The instrumentalist plays a variety of chords, scales, harmonics, or a combination during training to allow the Training Algorithm to develop a Coefficient Set that will produce desirable results. This process generally takes a few minutes or less. During this training period, the instrumentalist sits (or stands) with the instrument at an appropriate distance from the microphone, typically 1 to 2 feet, with the pickup and microphone both connected to the device. The training period terminates either as dictated by the musician, or automatically when the Training Algorithm decides that the process is complete based on a quality metric. After the training process is complete, the microphone is no longer required and can be redeployed as a vocal Mic or disconnected if not needed. The Coefficient Set thus generated is unique to the specific combination of instrument, pickup, and microphone. This coefficient Set can be stored in nonvolatile memory for future use as well as present use.

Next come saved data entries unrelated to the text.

theorem State.overrun_within {Ma Na ba : Nat} {s₀ : State} {s : State} {x : Nat} {source : Nat} {detail : Nat} {bound : Bool}
    (hF : Foot Ma Na ba 0x18000000000000004 0x0 (0)) (hS : Within Ma Na ba s₀ s) :
    Within Ma Na ba s₀ (State.overrun s x source detail bound) := by
  unfold State.overrun
  refine State.log_within (hF.drop (by decide)) ?_
  refine Within.setB .TT_STATUS 0 0 rfl (hF.may (by decide)) ?_
  refine Within.addF .TT_CNT_TRIG 0 0 rfl (hF.may (by decide)) ?_
  assumption

theorem State.countLate_within {Ma Na ba : Nat} {s₀ : State} {s : State}
    (hF : Foot Ma Na ba 0x28000000000000000 0x0 (0)) (hS : Within Ma Na ba s₀ s) :
    Within Ma Na ba s₀ (State.countLate s) := by
  unfold State.countLate
  refine Within.setB .TT_STATUS 0 0 rfl (hF.may (by decide)) ?_
  refine Within.addF .TT_CNT_FRAME 0 0 rfl (hF.may (by decide)) ?_
  assumption

theorem State.onStripes_within {Ma Na ba : Nat} {s₀ : State} {s : State} {f : State → State} (_hF : Foot Ma Na ba 0x0 0x0 (0)) (hf : ∀ s, Within Ma Na ba s₀ s → Within Ma Na ba s₀ (f s))
    (hS : Within Ma Na ba s₀ s) : Within Ma Na ba s₀ (s.onStripes f) := by
  unfold State.onStripes
  exact Within.ite hS (hf _ hS)

theorem State.managed_within {Ma Na ba : Nat} {s₀ : State} {s : State} {src : Src} {f : State → State} (_hF : Foot Ma Na ba 0x0 0x0 (0)) (hf : ∀ s, Within Ma Na ba s₀ s → Within Ma Na ba s₀ (f s))
    (hS : Within Ma Na ba s₀ s) : Within Ma Na ba s₀ (s.managed src f) := by
  unfold State.managed
  exact Within.ite (hf _ hS) hS

theorem State.ptpUnlock_within {Ma Na ba : Nat} {s₀ : State} {s : State}
    (hF : Foot Ma Na ba 0x20000000001000000000000000000000000000000000014000 0x0 (0)) (hS : Within Ma Na ba s₀ s) :
    Within Ma Na ba s₀ (State.ptpUnlock s) := by
  unfold State.ptpUnlock
  refine Within.ite ?_ ?_
  · extract_lets -merge +onlyGivenNames y0
    refine have w1 : Within Ma Na ba s₀ y0 := ?_; ?_
    · refine Within.setF .ETH_PTP_STAT 0 0 rfl (hF.may (by decide)) ?_
      assumption
    clear_value y0
    extract_lets -merge +onlyGivenNames y2
    extract_lets -merge +onlyGivenNames y3
    extract_lets -merge +onlyGivenNames y4
    refine have w5 : Within Ma Na ba s₀ y4 := ?_; ?_
    · refine Within.upd_eth (hF.any (by decide)) ?_
      assumption
    clear_value y4
    refine Within.ite ?_ ?_
    · extract_lets -merge +onlyGivenNames y6
      refine have w7 : Within Ma Na ba s₀ y6 := ?_; ?_
      · refine Within.setB .FB_TSTAT 0 0 rfl (hF.may (by decide)) ?_
        refine Within.setF .FB_TSTAT 0 0 rfl (hF.may (by decide)) ?_
        assumption
      clear_value y6
      refine Within.upd_kf (hF.any (by decide)) ?_
      assumption
    assumption
  assumption

/-! ## Berth -/

theorem State.upset_within {Ma Na ba : Nat} {s₀ : State} {s : State} {ws : List (Nat × Bool)}
    (hF : Foot Ma Na ba 0x100 0x0 (0)) (hS : Within Ma Na ba s₀ s) :
    Within Ma Na ba s₀ (State.upset s ws) := by
  unfold State.upset
  extract_lets -merge +onlyGivenNames y0
  refine Within.upd_fs (hF.any (by decide)) ?_
  assumption

theorem State.countEcc_within {Ma Na ba : Nat} {s₀ : State} {s : State} {a : Nat} {n : Nat}
    (hF : Foot Ma Na ba 0x3000000000000000000000000000 0x0 (0)) (hS : Within Ma Na ba s₀ s) :
    Within Ma Na ba s₀ (State.countEcc s a n) := by
  unfold State.countEcc
  extract_lets -merge +onlyGivenNames y0
  extract_lets -merge +onlyGivenNames y1
  extract_lets -merge +onlyGivenNames y2
  refine have w3 : Within Ma Na ba s₀ y2 := ?_; ?_
  · refine Within.addF .FS_CNT 0 0 rfl (hF.may (by decide)) ?_
    assumption
  clear_value y2
  refine Within.ite ?_ ?_
  · assumption
  refine Within.setB .FS_STATUS 0 0 rfl (hF.may (by decide)) ?_
  refine Within.satF .FS_CNT 0 0 rfl (hF.may (by decide)) ?_
  assumption

theorem State.setOcc_within {Ma Na ba : Nat} {s₀ : State} {s : State} {o : Occupant}
    (hF : Foot Ma Na ba 0x100 0x0 (0)) (hS : Within Ma Na ba s₀ s) :
    Within Ma Na ba s₀ (State.setOcc s o) := by
  unfold State.setOcc
  refine Within.upd_fs (hF.any (by decide)) ?_
  assumption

Some implementations can store multiple profiles for several instruments, pickups, and microphone combinations. With a stored profile, no microphone is required for subsequent performances after the initial training session. The performer may advantageously reduce or substantially eliminate microphone feedback problems, and is not required to stand at a fixed distance from the microphone, in fact is free to move about the stage, constrained only by the cable connection to the device. Even that constraint is mitigated if a wireless instrument connection system is used.
For purposes of explanation and not limitation, an illustrative theory of operation for an exemplary implementation will now be described. In this illustrative example, assume there are two uniformly sampled signals available to the DSP via ADCs: pickup signal pic(n) and microphone signal mic(n). The algorithm is based on the assumption that mic(n) is a linear time invariant corrupted (filtered) version of pic(n). With that assumption pic(n), when convolved with the optimum set of linear filter coefficients, will generate a signal that is essentially the same as mic(n). Any linear aspects to the sound of mic(n) that depends on pic(n), will be captured by the filter to the extent that the filter tap set is long enough to encompass them. Extraneous room noise, as well as long room reverberation, will not be captured. Body resonances of the instrument, as well as the proper adjustments to undo any undesirable frequency response of the pickup, such as “piezo quack,” will be captured. The signal mic(n) can be thought of as being equal to pic(n) convolved with a Finite Impulse Response Filter (FIR) with a coefficient set referred to herein as cset. An exemplary purpose of the training algorithm may be to determine an estimate of this coefficient set cset. This coefficient set can be inserted in the coefficient memory of the FIR Filter, thus processing the pickup signal pic(n) such that it sounds like the microphone signal. An exemplary Training Algorithm may be described as follows:
1. The microphone and pickup input samples are buffered into blocks of size 4096 or greater samples, where the block size is larger than the filter size. The filter size typically ranges from 2048 to 8192 samples.
2. The input sample blocks are transformed into the frequency domain using FFTs.
3. The complex outputs of the FFTs are divided MIC(k)/PICKUP(k), to yield a frequency domain estimate of the deconvolution.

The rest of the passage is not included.